2.8. gf_mul128() Does Not Execute In Constant Time

   Exploitability: Low
   Security Impact: Low
   Confirmation: Confirmed by inspecting the source code.

   The gf_mul128() procedure, part of the XTS implementation in
   pefs_xts.c, branches on a value related to its input, which could
   enable side channel attacks:

        static __inline void
        gf_mul128(uint64_t *dst, const uint64_t *src)
        {
            static const uint8_t gf_128_fdbk = 0x87;
            int carry;

            carry = shl128(dst, src);
            if (carry != 0)  // <-- time difference could leak 'carry'
                ((uint8_t *)dst)[0] ^= gf_128_fdbk;
        }

   I don't know if this leaks enough information to break the encryption
   (very probably not), but it's better to be safe and do it in constant
   time anyway. A constant time conditional XOR is given in [3].

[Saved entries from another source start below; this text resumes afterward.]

-- ==== Sys2Proof/Machine/Cal.lean ====
section
/-! DEFINITION. Calibration records: their checks, their defaults, and putting them in force (R46, R153–R156, R169, R413, R474). -/
namespace Sys2Proof.Machine

/-- Words of the body of a table; none for DEFECT_MAP, whose length follows ENTRY_COUNT (R154, R169, R474). -/
def calBodyWords (ml : Bool) (id : Nat) : Option Nat :=
  if id = 2 then some (if ml then 6257 else 25026)
  else if id = 3 then some 12289
  else if id = 4 then some 150156
  else if id = 5 then some 96
  else if id = 6 || id = 7 then some 1024
  else none

/-- LENGTH of a table's body in bytes: the one-channel SHADING body is not a whole number of words (R154). -/
def calBodyBytes (ml : Bool) (id count : Nat) : Nat :=
  if id = 1 then 4 * count else if id = 2 && ml then 25026 else 4 * (calBodyWords ml id).getD 0

/-- The largest record of a table in bytes, header included (R156, R413; log entry 201). -/
def calLargest (ml : Bool) (id : Nat) : Nat :=
  if id = 1 then 262176
  else if id = 2 then (if ml then 25058 else 100136)
  else 32 + calBodyBytes ml id 0

/-- First page of a table's slot in CAL (R413). -/
def calSlotPage (id : Nat) : Nat :=
  if id = 1 then 0 else if id = 2 then 257 else if id = 3 then 355 else if id = 4 then 404
  else if id = 5 then 991 else if id = 6 then 995 else 1000

/-- A table's slot has never been written (R155). -/
def neverWritten (w0 : Word) : Bool := w0 == 0 || w0 == 0xFFFFFFFF

/-- The entries of a defect map are strictly ascending by y, then x, in range, with reserved bits 0. -/
def defectOk : Option Nat → List Word → Bool
  | _, [] => true
  | prev, w :: ws =>
    let key := fldN w 13 13 * 8192 + fldN w 0 13
    fldN w 26 6 == 0 && decide (fldN w 13 13 < 6144) &&
    (match prev with
      | some p => decide (p < key)
      | none => true) && defectOk (some key) ws

/-- The CONTENT check of R155. -/
def calContent (ml : Bool) (id : Nat) (body : List Word) : Bool :=
  if id = 1 then decide (body.length ≤ 65536) && defectOk none body
  else if id = 2 then
    let n := if ml then 12513 else 50052
    let a := body.toArray
    (List.range n).all fun i => decide (0x2000 ≤ fldN (a.getD (i / 2) 0) (16 * (i % 2)) 16)
  else if id = 3 then body.all fun w => fldN w 24 8 == 0 && decide (50 ≤ fldN w 16 8)
  else if id = 5 then
    let a := body.toArray
    (List.range 48).all fun e =>
      let g := (a.getD (2 * e + 1) 0).toNat
      decide (0x20000000 ≤ g) && decide (g ≤ 0x80000000)
  else if id = 6 || id = 7 then body.all fun w => fldN w 20 12 == 0
  else true

/-- The first check of R155 that record `ws` for slot `id` fails; 0 if it is valid. A DEFECT_MAP whose ENTRY_COUNT is above
65,536 fails CONTENT if not before; its CRC is taken over the 65,536 words that a slot holds (log entry 44). -/
def calReason (ml : Bool) (dev : BitVec 64) (id : Nat) (ws : Nat → Word) : Nat :=
  let w0 := ws 0
  let count := (ws 3).toNat
  if fldN w0 16 16 != 1 || fldN w0 8 8 != 0 || fldN w0 0 8 != id || fldN (ws 2) 1 31 != 0 || bitAt (ws 2) 0 != ml ||
     ws 6 != 0 || (id != 1 && count != 0) || (ws 1).toNat != calBodyBytes ml id count then 1
  else
    let bytes := min (calBodyBytes ml id count) (if id = 1 then 262144 else calBodyBytes ml id count)
    let body := (List.range ((bytes + 3) / 4)).map fun i => ws (8 + i)
    let head := (List.range 7).map ws
    if crc32 (wordsBytes head ++ (wordsBytes body).take bytes) != ws 7 then 2
    else if ws 4 != lo32 dev || ws 5 != hi32 dev then 3
    else if (id = 1 && 65536 < count) || !calContent ml id body then 4
    else 0

/-- The body of a record. -/
def calBody (ml : Bool) (id : Nat) (ws : Nat → Word) : List Word :=
  (List.range ((calBodyBytes ml id (ws 3).toNat + 3) / 4)).map fun i => ws (8 + i)

/-! ### Default curves (R169) -/

/-- Default TC[i] = round(1,048,575 × min(1, V_i / 2^20)). -/
def defaultTone (i : Nat) : Nat :=
  let v32 := min (2 ^ (i / 32) * (32 + i % 32)) 33554432
  (2 * 1048575 * v32 + 33554432) / 67108864

/-- Default G[i]: the BT.709 opto-electronic transfer function; the power is compared exactly, raised to its twentieth. -/
def defaultGamma (i : Nat) : Nat :=
  if 1000 * i < 18 * 1024 then (2 * 1048575 * 9 * i + 2048) / 4096
  else
    (List.range 20).reverse.foldl (fun r b =>
      let c := r + 2 ^ b
      if ((2 * c - 1) * 1000 + 2 * 1048575 * 99) ^ 20 * 1024 ^ 9 ≤ (2 * 1048575 * 1099) ^ 20 * i ^ 9 then c else r) 0

/-- The tone curve in force, entry i. -/
def toneAt (t : Option (Array Word)) (i : Nat) : Nat :=
  match t with
  | some a => (a.getD i 0).toNat
  | none => defaultTone i

/-! ### Putting a table in force -/

/-- The coefficients an MCV_COEF body sets: OFFSET and GAIN of entry e = 24v + c (R474). -/
def mcvEntries (body : List Word) (k : Nat) : List (Nat × Word) :=
  (List.range 48).filterMap fun e =>
    let w := body.getD (2 * e + k) 0
    let d : Word := if k = 0 then 0 else 0x40000000
    if w = d then none else some (e, w)

/-- A valid record's body takes effect (R156, R169, R474). -/
def calInForce (id dest : Nat) (body : List Word) (s : State) : State :=
  if id = 1 then { s with cal := { s.cal with defect := body, validDefect := true } }
  else if id = 2 && dest = 0 then { s with cal := { s.cal with shading := some body, validShading := true } }
  else if id = 2 && dest = 1 then { s with cal := { s.cal with ingress0 := some body } }
  else if id = 2 then { s with cal := { s.cal with ingress1 := some body } }
  else if id = 3 then { s with cal := { s.cal with dark := some body, validDark := true } }
  else if id = 4 then { s with cal := { s.cal with ratioNext := some body } }
  else if id = 5 then { s with mcv := { s.mcv with offsets := mcvEntries body 0, gains := mcvEntries body 1 } }
  else if id = 6 then { s with cal := { s.cal with tone := some body } }
  else { s with cal := { s.cal with gamma := some body } }

/-- Tables waiting for the front's version boundary take effect (R156). -/
def frontTables (s : State) : State :=
  let s1 := s.cal.frontPending.foldl (fun s p => calInForce p.table p.dest p.body s) s
  { s1 with cal := { s1.cal with frontPending := [] } }

/-- Tables waiting for the back's version boundary take effect (R169). -/
def backTables (s : State) : State :=
  let s1 := s.cal.backPending.foldl (fun s p => calInForce p.table p.dest p.body s) s
  { s1 with cal := { s1.cal with backPending := [] } }

/-! ### The stored tables (R155, R413) -/

/-- Address in eMRAM of a word of table `id`'s slot; CAL begins at page 4,352. -/
def calWordAt (cells : List (Nat × Byte)) (id i : Nat) : Word := memWord cells ((4352 + calSlotPage id) * 1024 + 4 * i)

/-- Check one stored table: a slot never written counts as valid with its default, a failed one raises CAL_INVALID and is
not used (R155). -/
def loadStored (id : Nat) (s : State) : State :=
  let ml := s.rst.fuses.variantMl
  let ws := calWordAt s.nvm.cells id
  let valid (b : Bool) (s : State) : State :=
    if id = 1 then { s with cal := { s.cal with validDefect := b } }
    else if id = 2 then { s with cal := { s.cal with validShading := b } }
    else if id = 3 then { s with cal := { s.cal with validDark := b } }
    else s
  if neverWritten (ws 0) then valid true s
  else
    let r := calReason ml s.rst.fuses.deviceId id ws
    if r = 0 then
      if id = 4 then { s with readout := { s.readout with trims := ratioTrims (calBody ml id ws) } }
      else calInForce id 0 (calBody ml id ws) s
    else raise 0x0201 (id + 256 * r) 0 0 (valid false s)

/-- The Bureau reads and checks the seven stored tables (R155). -/
def loadStoredTables (s : State) : State :=
  let s := (rangeFrom 1 7).foldl (fun s id => loadStored id s) s
  { s with cal := { s.cal with read := true } }

end Sys2Proof.Machine
end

2.9. Memory Corruption / Integer Overflows

   Exploitability: Unknown
   Security Impact: High (If exploitable)
   Confirmation: Not confirmed.

   I noticed several bits of code with integer overflow and
   signed/unsigned problems. I didn't have time to check if any of these
   are exploitable, or are even values controlled by the attacker, but
   I will list them here to err on the side of caution:

     - In pefs_name_encrypt(), the "+ 1" in the file name size check
       could overflow the integer and make the check pass even if
       the filename is too long:

         r = PEFS_NAME_NTOP_SIZE(pefs_name_padsize(size)) + 1;
         if (r > MAXNAMLEN) {
             return (-ENAMETOOLONG);
         }

     - In pefs_enccn_set(), the variable encname_len is a *signed*
       integer. It is checked to be less than MAXPATHLEN then passed to
       memcpy(). When it gets passed to memcpy(), it is cast to
       a size_t, which is unsigned. If encname_len has a negative value,
       it will pass the first check, then memcpy will interpret it as
       a large unsigned value:

             if (encname_len >= MAXPATHLEN)
            panic("pefs_enccn_set: invalid encrypted name length: %d",
                encname_len);
         // ...
         memcpy(pec->pec_buf, encname, encname_len);
         ((char *) pec->pec_buf)[encname_len] = '\0';
         pec->pec_cn.cn_namelen = encname_len;

    - Several possibilities for integer overflows in pefs_xbase64.c:

             if (datalength + 1 > targsize)
                return (-1);
         // ...
         target[tarindex]   |=  (pos - Base64) >> 4;
         if ((size_t)tarindex + 1 < targsize)
             target[tarindex+1] =
                 ((pos - Base64) & 0x0f) << 4 ;
         // ...
         target[tarindex]   |=  (pos - Base64) >> 2;
         if ((size_t)tarindex + 1 < targsize)
                     target[tarindex+1] =
                    ((pos - Base64) & 0x03) << 6;

    - Another in pefs_write_int() that could cause the
      vnode_pager_setsize() call to be skipped, which might lead to
      memory corruption down the road:

             nsize = fsize;
             MPASS(uio->uio_offset <= fsize);
             if (uio->uio_offset + uio->uio_resid > nsize) {
                PEFSDEBUG("pefs_write: extend: 0x%jx (old size: 0x%jx)\n",
                    uio->uio_offset + uio->uio_resid, nsize);
                nsize = uio->uio_offset + uio->uio_resid;
                vnode_pager_setsize(vp, nsize);
             }

3. Commendations

   PEFS does a lot of things right. It uses standard constructions like
   XTS mode, PBKDF2, and HKDF. It also diligently zeroes buffers that
   once contained sensitive information. This makes auditing easier.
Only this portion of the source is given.